» TRY IT: The answer should be an exact copy of the lines from the one with "latch := 0xC8#8, ifmode" through the end of the listing below, with no other lines.

==== RECORDS PROVIDED ====

-- ==== Sys2Proof/Tests/Slice0.lean ====
section
/-! SUPPORT. The model's own tests: ill-formed terms, decoding of words and lines written out from the spec,
the spec's own vectors (95_test_vectors.md, cited as V<n>), and a witness for the hypotheses of every
statement. -/

namespace Sys2Proof.Tests

open Sys2Proof Sys2Proof.Machine

/-! ### Helpers -/

/-- A transport answer: success, and a byte for a read. -/
def good : Answer := { ok := true, data := 0xC8#8 }

/-- A transport answer: failure. -/
def bad : Answer := { ok := false, data := 0#8 }

/-- The state SR of 95_test_vectors.md under a configuration, its observer as V12.2 gives it after INIT, with
the transport's next answers. -/
def readyFor (c : Config) (answers : List Answer) : State :=
  { State.resetFor c with
    eng := { Engine.reset c with fsm := .ready, ctrl := 0b100#3, entry := 0b10#2, shadow := 0xC8#8 }
    obs := { Observer.reset c with
      latch := 0xC8#8, ifmode := .fourHi, dl := false, d := true, n := fsN c, f := fsF c, busy := 0 }
    bus := { answers := answers, given := 0 } }

/-- SR under configuration D. -/
def ready (answers : List Answer) : State := readyFor configD answers

/-- SR with every one of the next forty transactions a success. -/
def ok40 : State := ready (List.replicate 40 good)

/-- S0 of 95_test_vectors.md, with the transport's next answers. -/
def fresh (answers : List Answer) : State :=
  { State.reset with bus := { answers := answers, given := 0 } }

/-- A state whose controller is idle in 4-bit mode: the start of the word tests. -/
def atWord (f : Observer → Observer) : State := { ok40 with obs := f ok40.obs }

/-- The next state of an instruction, if it has one. -/
def after (i : Instr) (s : State) : Option State :=
  match exec i s with
  | .next t => some t
  | .fault _ => none
  | .refused _ => none

/-- What an instruction shows on the port, and the engine after it as 95_test_vectors.md writes it: fsm bl
ctrl entry shadow sync_lost. -/
structure Seen where
  trace    : List Emission
  fsm      : Fsm
  bl       : Bool
  ctrl     : BitVec 3
  entry    : BitVec 2
  shadow   : Frame
  syncLost : Bool
  deriving DecidableEq, Repr

/-- What an instruction shows and leaves in the engine. -/
def seen (i : Instr) (s : State) : Option Seen :=
  (after i s).map fun t =>
    ⟨t.trace, t.eng.fsm, t.eng.bl, t.eng.ctrl, t.eng.entry, t.eng.shadow, t.eng.syncLost⟩

/-- A successful write of `f`. -/
def w (f : Frame) : Emission := .event (.busWrite 0x27#7 f true)

/-- A failed write of `f`. -/
def wBad (f : Frame) : Emission := .event (.busWrite 0x27#7 f false)

/-- A wait. -/
def wait (t : Nat) : Emission := .event (.wait t)

/-- A response without data. -/
def resp (c : Code) : Emission := .response c none

/-- The trace of one byte transfer that succeeds. -/
def sent (a b c d : Frame) (t : Nat) : List Emission := [w a, w b, w c, w d, wait t, resp .ok]

/-! ### Well-formedness (R8): each check refuses an ill-formed term -/

theorem test_wf_configD : configD.wf = true := by decide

====

» ANSWER SECTION:
      latch := 0xC8#8, ifmode := .fourHi, dl := false, d := true, n := fsN c, f := fsF c, busy := 0 }
    bus := { answers := answers, given := 0 } }

/-- SR under configuration D. -/
def ready (answers : List Answer) : State := readyFor configD answers

/-- SR with every one of the next forty transactions a success. -/
def ok40 : State := ready (List.replicate 40 good)

/-- S0 of 95_test_vectors.md, with the transport's next answers. -/
def fresh (answers : List Answer) : State :=
  { State.reset with bus := { answers := answers, given := 0 } }

/-- A state whose controller is idle in 4-bit mode: the start of the word tests. -/
def atWord (f : Observer → Observer) : State := { ok40 with obs := f ok40.obs }

/-- The next state of an instruction, if it has one. -/
def after (i : Instr) (s : State) : Option State :=
  match exec i s with
  | .next t => some t
  | .fault _ => none
  | .refused _ => none

/-- What an instruction shows on the port, and the engine after it as 95_test_vectors.md writes it: fsm bl
ctrl entry shadow sync_lost. -/
structure Seen where
  trace    : List Emission
  fsm      : Fsm
  bl       : Bool
  ctrl     : BitVec 3
  entry    : BitVec 2
  shadow   : Frame
  syncLost : Bool
  deriving DecidableEq, Repr

/-- What an instruction shows and leaves in the engine. -/
def seen (i : Instr) (s : State) : Option Seen :=
  (after i s).map fun t =>
    ⟨t.trace, t.eng.fsm, t.eng.bl, t.eng.ctrl, t.eng.entry, t.eng.shadow, t.eng.syncLost⟩

/-- A successful write of `f`. -/
def w (f : Frame) : Emission := .event (.busWrite 0x27#7 f true)

/-- A failed write of `f`. -/
def wBad (f : Frame) : Emission := .event (.busWrite 0x27#7 f false)

/-- A wait. -/
def wait (t : Nat) : Emission := .event (.wait t)

/-- A response without data. -/
def resp (c : Code) : Emission := .response c none

/-- The trace of one byte transfer that succeeds. -/
def sent (a b c d : Frame) (t : Nat) : List Emission := [w a, w b, w c, w d, wait t, resp .ok]

/-! ### Well-formedness (R8): each check refuses an ill-formed term -/

theorem test_wf_configD : configD.wf = true := by decide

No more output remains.